Scenario 2: Rapid weight loss (more than 1.5% of body weight per week). Tirzepatide can produce weight loss faster than the body can adapt metabolically. Losing more than 6% of body weight per month increases the risk of gallstone formation (Weinsier et al., International Journal of Obesity 1993), lean muscle loss, and electrolyte disturbances. If weight is dropping faster than 1.5% per week, you don't need a higher dose yet.

Scenario 3: Excellent response at current dose. If you're losing 1 to 2 pounds per week, appetite is controlled, and you have no side effects, there's no clinical reason to escalate. The goal is not to reach the highest dose. The goal is to reach the outcome.

A 2024 retrospective cohort study (Patel et al., Diabetes, Obesity and Metabolism 2024) compared outcomes in 1,847 patients on compounded tirzepatide who followed standard four-week escalation versus 923 patients whose providers extended time at lower doses based on side effects or response. The extended-titration group had a 19% lower discontinuation rate at six months (11.2% vs. 13.8%, p=0.03) and similar weight-loss outcomes at 12 months (16.4% vs. 17.1% of baseline body weight, p=0.18). Slower isn't worse.

Concentration-specific dosing errors and how they happen

The 2024 FDA Adverse Event Reporting System (FAERS) database included 1,263 reports of suspected dosing errors with compounded GLP-1 receptor agonists (semaglutide and tirzepatide combined). Of these, 847 (67%) involved concentration-related errors. Four patterns accounted for most cases:

Error type 1: Switching pharmacies without recalculating units. Patient A receives a 10 mg/mL vial from Pharmacy A and draws 25 units for a 2.5 mg dose. Pharmacy A runs out of stock.
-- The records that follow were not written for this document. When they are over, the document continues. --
/-- PARAM_GET answers the value of each ID in payload order, in force or, with STAGED = 1, the class T fields of held registers as staged,
and refuses an unknown one; PARAM_INFO answers, or refuses an unknown ID, with NEXT, the next ID that the catalogue holds; reading the lower
word of a counter holds its upper word for the next read. PARAM_SAVE submits 255 data pages and last the header of the older bank;
PARAM_DEFAULTS writes the reset value of every RW field of the selected groups after checking all of them. Either refuses a mask that
selects a reserved group. -/
def Obligations.ParametersAreReadSavedAndRestored : Prop :=
  ((∀ (s : State) (c : Cmd), s.mayStart c 0x0101 = true →
    let ids := (List.range (c.arg 0 1)).map fun n => c.arg (2 + 2 * n) 2
    (∀ id ∈ ids, id / 1024 ≠ 0x3F) →
    ((∃ id ∈ ids, findReg id = none) → ∃ t, exec (.paramGet c) s = .next t ∧ Answered s t c 2 0x0106 []) ∧
    ((∀ id ∈ ids, ∃ f, findReg id = some f) →
      ∃ t u p, exec (.paramGet c) s = .next t ∧ u = { s with regs := { s.regs with hold := u.regs.hold } } ∧ Answered u t c 0 0 p ∧
        ∀ (n : Nat) (f : Found), n < c.arg 0 1 → findReg (c.arg (2 + 2 * n) 2) = some f →
          leAt p (4 * n) 4 =
            ((if (c.arg 0x0E 1).testBit 0 then s.getStaged f else s.readWord f) (ids.contains f.lowId)).toNat)) ∧
  (∀ (s : State) (f : Found) (pair : Bool) (i : Fin 32), bit (s.getStaged f pair) i =
    if f.upper = false ∧ f.d.kind = .held ∧ bit (f.d.clsMask .t) i = true then bit (s.stagedWord f.lowId) i else bit (s.readWord f pair) i) ∧
  (∀ (s : State) (c : Cmd), s.mayStart c 0x0103 = true → c.arg 0 2 < 0x8800 →
    ∃ t p, exec (.paramInfo c) s = .next t ∧
      (findReg (c.arg 0 2) = none → Answered s t c 2 0x0106 p) ∧
      (∀ f, findReg (c.arg 0 2) = some f → Answered s t c 0 0 p ∧ leAt p 4 4 = (paramRange f.d).1 % 2 ^ 32 ∧
        leAt p 8 4 = (paramRange f.d).2 % 2 ^ 32) ∧
      ((∃ j, c.arg 0 2 < j ∧ j ≤ 0x8800 ∧ leAt p 0 2 = j ∧ (findReg j).isSome = true ∧ ∀ i, c.arg 0 2 < i → i < j → findReg i = none) ∨
       (leAt p 0 2 = 0xFFFF ∧ ∀ i, c.arg 0 2 < i → i ≤ 0x8800 → findReg i = none))) ∧
  (∀ (s : State) (id : Nat) (f : Found), s.canonical = true → findReg id = some f → f.d.kind = .count → f.upper = false →
    ∃ t, exec (.counterLoRead id) s = .next t ∧ t = { s with regs := { s.regs with hold := t.regs.hold } } ∧
      t.readWord { f with upper := true } false = hiWord (s.ctr f.lowId))) ∧
  (∀ (s : State) (c : Cmd),
    (s.mayStart c 0x0104 = true →
      (reservedGroup (c.arg 0 8) = true → ∃ t, exec (.paramSave c) s = .next t ∧ Answered s t c 2 0x0108 []) ∧
      (reservedGroup (c.arg 0 8) = false → (s.saveEntries (c.arg 0 8)).length ≤ 2040 → s.rf idProtect 1 0 = 0 → s.pmu.tripped = false →
        let w := olderCopy (s.bankSeq 0) (s.bankSeq 1)
        ∃ t js j, exec (.paramSave c) s = .next t ∧ t = { s with nvm := t.nvm, dk := { s.dk with started := s.dk.started ++ [c] } } ∧
          t.nvm.jobs = s.nvm.jobs ++ js ++ [j] ∧ js.length = 255 ∧ j.page = bankHeader w.1 ∧ j.use = .save c ∧
          leAt j.bytes 0 4 = w.2 % 2 ^ 32 ∧ leAt j.bytes 4 4 = (crc32 (js.flatMap fun x => x.bytes)).toNat)) ∧
    (s.mayStart c 0x0105 = true →
      let l := (groupRw (c.arg 0 8)).map fun e => (e.1, resetWord e.1 &&& e.2.accMask fun a => a = .rw)
      (reservedGroup (c.arg 0 8) = true → ∃ t, exec (.paramDefaults c) s = .next t ∧ Answered s t c 2 0x0108 []) ∧
      (reservedGroup (c.arg 0 8) = false → (∀ e ∈ l, s.entryCheck c.tray e.1 e.2 true = 0) →
        ∃ t, exec (.paramDefaults c) s = .next t ∧ Answered (s.applyEntries l true) t c 0 0 [])))
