-- ==== Sys2Proof/Machine/Pins.lean ====
section
/-!
DEFINITION. The output pins (R283, R445, R491, R507, R561): what each is driven to. No command reads a pin back.
-/
namespace Sys2Proof.Machine

/-- The outputs of R491 and R561. -/
inductive Pin where
  | pwrEn (i : Fin 6)
  | pnlEn (i : Fin 4)
  | sbCk (q : Fin 4)
  | sbDa (q : Fin 4)
  | gsp (q : Fin 4)
  | gck (q i : Fin 4)
  | goe (q : Fin 4)
  | blSck
  | blMosi
  | blCsN
  | timeOut (n : Fin 4)
  | rstReqN
  | lane (q : Fin 4) (n : Fin 12)
  | ptpLane
deriving DecidableEq, Repr

/-- What a pin shows: a driven level; high impedance, with an internal pull where R561 lists one, or with the bus keeper's last level; and of a
lane whether it is in electrical idle. -/
inductive Level where
  | driven (high : Bool)
  | floating
  | pulledDown
  | pulledUp
  | kept
  | idle
  | sending
deriving DecidableEq, Repr

/-- A pin that nothing drives: before the AON power-on reset, and in LATENT (R507, R561). -/
def Pin.undriven (p : Pin) : Level :=
  match p with
  | .pwrEn _ => .pulledDown
  | .goe _ => .pulledUp
  | .blCsN => .pulledUp
  | .sbDa _ => .kept
  | .lane _ _ => .idle
  | .ptpLane => .idle
  | _ => .floating

/-- A bit of bytes that are sent most significant bit first. -/
def msbBit (l : List Byte) (k : Nat) : Bool := (byteAt l (k / 8)).getLsbD (7 - k % 8)

/-! ### Sideband (R273) -/

/-- The transaction that bus q runs now: since when, in units of 4 ns, and its request. -/
def State.sbNow (s : State) (q : Fin 4) : Option (Nat × List Byte) :=
  let p := s.port q
  match p.sbSent with
  | [] => none
  | r :: _ => if p.sbAt ≤ s.now ∧ (p.sb ≠ [] ∨ s.now < p.sbFree) then some (s.now - p.sbAt, r) else none

/-- CK of bus q: 25 MHz during a transaction, low else; DA changes as CK falls (log entry 156). -/
def State.sbCkPin (s : State) (q : Fin 4) : Bool :=
  match s.sbNow q with
  | none => false
  | some (t, _) => decide (5 ≤ t % 10)

/-- DA of bus q: the request, most significant bit first; then the keeper holds the level while a chip may answer. The level in the idle
cycles and between transactions is free (log entry 156). -/
def State.sbDaPin (s : State) (q : Fin 4) : Level :=
  match s.sbNow q with
  | none => .driven (Config.pinLevel q.val s.now)
  | some (t, r) =>
    if t < 80 * r.length then .driven (msbBit r (t / 10))
    else if (s.port q).sb ≠ [] then .kept
    else .driven (Config.pinLevel q.val s.now)

/-! ### Backlight (R284) -/

/-- The bit of the backlight frame that is being sent, and whether its SCK has risen (SPI mode 0); none outside a frame. -/
def State.blBit (s : State) : Option (Bool × Bool) :=
  match s.panel.blFrame with
  | none => none
  | some f =>
    let half := s.rf idBlCtrl 11 8 + 1
    let c := easelCyc (s.now - s.panel.blStart)
    if s.blWhole f then none else some (msbBit f (c / (2 * half)), decide (half ≤ c % (2 * half)))

/-! ### All pins -/

/-- The level of a pin: what drives it, or its clamp while its domain is down (R491). -/
def State.pin (s : State) (p : Pin) : Level :=
  if !s.up dAon ∨ s.pmu.latentHeld then p.undriven
  else match p with
  | .pwrEn i => .driven (s.pmu.pwrEn.getLsbD i.val)
  | .pnlEn i => .driven (s.panel.en.getLsbD i.val)
  | .sbCk q => .driven (s.sbOn q && s.sbCkPin q)
  | .sbDa q => if s.sbOn q then s.sbDaPin q else .driven false
  | .gsp q => .driven (s.gspPin q)
  | .gck q i => .driven ((s.gckPins q).getLsbD i.val)
  | .goe q => .driven (s.goePin q)
  | .blSck => .driven (s.up dPl && (match s.blBit with | some b => b.2 | none => false))
  | .blMosi => .driven (s.up dPl && (match s.blBit with | some b => b.1 | none => false))
  | .blCsN => .driven (!s.up dPl || s.blBit.isNone)
  | .timeOut n => .driven (s.timeOutPin n)
  | .rstReqN => .driven (!s.up dCtrl || Config.pinLevel 4 s.now)
  | .lane q n => if s.up dPl ∧ (s.port q).clk.since.isSome ∧ n.val < (s.port q).clk.l then .sending else .idle
  | .ptpLane => if s.up dTime then .sending else .idle

end Sys2Proof.Machine
end

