-- ==== Sys2Proof/Tests/Slice0.lean ====
section
/-!
SUPPORT. Checks of the model. First the well-formedness checks, each with a term it refuses; then tests of single commands whose expected
results are worked out from the rules of the spec that each cites; then, for every statement of the certificate that has hypotheses, one
theorem `hyps_<statement>` that shows concrete states and operands meeting the hypotheses of each of its clauses, at the bounds of a range
where a clause has one.
-/
namespace Sys2Proof.Tests

open Sys2Proof Machine

-- One theorem at a time: run side by side, the evaluations below would need a thread and its stack for each.
set_option Elab.async false

/-! ### Helpers -/

/-- A command entry from its opcode, class and flag byte, target and payload; its tag is 7. -/
def entry (op cls target : Nat) (pay : List Byte) : List Byte :=
  padTo 64 (leBytes 2 op ++ leBytes 2 7 ++ leBytes 1 cls ++ leBytes 1 pay.length ++ leBytes 2 0 ++ leBytes 8 target ++ pay)

/-- A command of Tray 0. -/
def cmd (op cls : Nat) (pay : List Byte) : Cmd := ⟨0, entry op cls 0 pay, 0⟩

/-- Every domain has power and its clock, the firmware runs, and the mode is m. -/
def on (m : Mode) : State := { State.reset with
  pmu := { Pmu.reset with powered := 0xFFFFFF, clamped := 0, lock := 0x1FFFF, boot := .fwRunning, mode := m, pwrEn := 0x3F, pwrPg := 0x3F }
  dk := { Dk.reset with running := true } }

/-- The firmware has taken command c. -/
def taking (c : Cmd) (s : State) : State := { s with dk := { s.dk with taken := [c] } }

/-- Command c has started. -/
def started (c : Cmd) (s : State) : State := { s with dk := { s.dk with taken := [c], started := [c] } }

/-- The panel is ON. -/
def lit (s : State) : State := { s with panel := { s.panel with st := .on, en := 0xF, pg := 0xF, strobesHeld := false } }

def reg (id : Nat) (v : Word) (s : State) : State := s.setReg id v

/-- The memory runs at time n under a control word. -/
def dmcOn (n : Nat) (ctrl : Word) : State :=
  let s := (on .field).setReg idDmcCtrl ctrl
  { s with now := n, dmc := { s.dmc with state := .run } }

/-- A C8 flat plate of 64 by 64 texels: eight blocks. -/
def geom8 : Geom := ⟨0, 4, 64, 64, 1, 1, false⟩

/-- A buffer of that geometry at address 0 with n write credits. -/
def buf8 (n : Nat) : Buf := ⟨some geom8, 0, 4112, n, false, 0, []⟩

/-! ### Well-formedness -/

theorem test_wf_accepts : Instr.wf (.nop (cmd 1 0 [])) = true := by decide +kernel

/-- R379: an entry has 64 bytes. -/
theorem test_wf_refuses_short_entry : Instr.wf (.nop ⟨0, [], 0⟩) = false := by decide +kernel

/-- R376: an index has 16 bits. -/
theorem test_wf_refuses_index : Instr.wf (.nop { cmd 1 0 [] with index := 65536 }) = false := by decide +kernel

/-- R403: the opcode is the row's. -/
theorem test_wf_refuses_other_opcode : Instr.wf (.nop (cmd 2 0 [])) = false := by decide +kernel
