-- ==== Sys2Proof/Syntax.lean ====
section
/-! DEFINITION. The instructions: one constructor for each row of spec/opcode_table.json, in the table's order
(spec/30_encoding.md R92, R94, R101). The mnemonics are those of R102. -/

namespace Sys2Proof

/-- One instruction, with the fields its format gives it (R91, R92). The three `NOP` rows carry the fields of their
family's words, which the instruction ignores (R101, R129). -/
inductive Instr where
  /-- `CLS`, 00E0: clear the screen (R170). -/
  | cls
  /-- `RET`, 00EE: return (R121). -/
  | ret
  /-- `SYS NNN`, 0NNN other than 00E0 and 00EE: a no-op (R120, R95). -/
  | sys (nnn : Addr)
  /-- `JP NNN`, 1NNN: jump (R122). -/
  | jp (nnn : Addr)
  /-- `CALL NNN`, 2NNN: call (R123). -/
  | call (nnn : Addr)
  /-- `SE Vx, NN`, 3XNN: skip when equal (R125). -/
  | seImm (x : Reg) (nn : Byte)
  /-- `SNE Vx, NN`, 4XNN: skip when not equal (R126). -/
  | sneImm (x : Reg) (nn : Byte)
  /-- `SE Vx, Vy`, 5XY0, the low nibble ignored: skip when equal (R127, R96). -/
  | seReg (x y : Reg)
  /-- `LD Vx, NN`, 6XNN: load an immediate (R140). -/
  | ldImm (x : Reg) (nn : Byte)
  /-- `ADD Vx, NN`, 7XNN: add an immediate, no flag (R141). -/
  | addImm (x : Reg) (nn : Byte)
  /-- `LD Vx, Vy`, 8XY0: copy a register (R142). -/
  | ldReg (x y : Reg)
  /-- `OR Vx, Vy`, 8XY1 (R143). -/
  | orReg (x y : Reg)
  /-- `AND Vx, Vy`, 8XY2 (R144). -/
  | andReg (x y : Reg)
  /-- `XOR Vx, Vy`, 8XY3 (R145). -/
  | xorReg (x y : Reg)
  /-- `ADD Vx, Vy`, 8XY4: add, VF is the carry (R146). -/
  | addReg (x y : Reg)
  /-- `SUB Vx, Vy`, 8XY5: subtract, VF per `SUB_FLAG` (R147). -/
  | sub (x y : Reg)
  /-- `SHR Vx, Vy`, 8XY6: Vx is Vy shifted right by one, VF the bit shifted out (R148). -/
  | shr (x y : Reg)
  /-- `SUBN Vx, Vy`, 8XY7: reverse subtract, VF per `SUBN_FLAG` (R149). -/
  | subn (x y : Reg)
  /-- `SHL Vx, Vy`, 8XYE: Vx is Vy shifted left by one, VF the bit shifted out (R150). -/
  | shl (x y : Reg)
  /-- `NOP`, the unassigned words 8XYN (R97, R129). -/
  | nop8 (x y : Reg) (n : Nibble)
  /-- `SNE Vx, Vy`, 9XY0, the low nibble ignored: skip when not equal (R128, R96). -/
  | sneReg (x y : Reg)
  /-- `LD I, NNN`, ANNN: load the index register (R200). -/
  | ldI (nnn : Addr)
  /-- `JP V0, NNN`, BNNN: jump to NNN plus V0 (R124). -/
  | jpV0 (nnn : Addr)
  /-- `RND Vx, NN`, CXNN: random byte and NN (R151). -/
  | rnd (x : Reg) (nn : Byte)
  /-- `DRW Vx, Vy, N`, DXYN: draw a sprite of N rows (R171). -/
  | drw (x y : Reg) (n : Nibble)
  /-- `SKP Vx`, EX9E: skip when the key is pressed (R180). -/
  | skp (x : Reg)
  /-- `SKNP Vx`, EXA1: skip when the key is not pressed (R181). -/
  | sknp (x : Reg)
  /-- `NOP`, the unassigned words EXNN (R98, R129). -/
  | nopE (x : Reg) (nn : Byte)
  /-- `LD Vx, DT`, FX07: read the delay timer (R182). -/
  | ldVxDt (x : Reg)
  /-- `LD Vx, K`, FX0A: wait for a key (R183). -/
  | ldVxK (x : Reg)
  /-- `LD DT, Vx`, FX15: set the delay timer (R184). -/
  | ldDtVx (x : Reg)
  /-- `LD ST, Vx`, FX18: set the sound timer (R185). -/
  | ldStVx (x : Reg)
  /-- `ADD I, Vx`, FX1E: add to the index register, no flag (R201). -/
  | addI (x : Reg)
  /-- `LD F, Vx`, FX29: I is the address of a glyph (R202). -/
  | ldF (x : Reg)
  /-- `LD B, Vx`, FX33: store the decimal digits (R203). -/
  | ldB (x : Reg)
  /-- `LD [I], Vx`, FX55: store V0 to Vx (R204). -/
  | ldMemVx (x : Reg)
  /-- `LD Vx, [I]`, FX65: load V0 to Vx (R205). -/
  | ldVxMem (x : Reg)
  /-- `NOP`, the unassigned words FXNN (R104, R129). -/
  | nopF (x : Reg) (nn : Byte)
  deriving DecidableEq, Repr

end Sys2Proof
end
Patient A switches to Pharmacy B, which dispenses 5 mg/mL. Patient A draws 25 units again, expecting 2.5 mg, but receives 1.25 mg (half the intended dose). Weight loss stalls. Patient assumes the medication stopped working.

The reverse error (switching from 5 mg/mL to 10 mg/mL and drawing the same unit count) produces a double-dose, which usually causes vomiting within 24 hours.

Error type 2: Misreading fractional unit markings. U-100 insulin syringes come in two barrel sizes: 1 mL (marked in 1-unit increments) and 0.3 mL or 0.5 mL (marked in 0.5-unit increments). A patient accustomed to a 1 mL syringe switches to a 0.3 mL syringe and counts "25 marks" instead of reading the printed numbers. On a 0.5-unit-increment syringe, 25 marks is 12.5 units, not 25 units.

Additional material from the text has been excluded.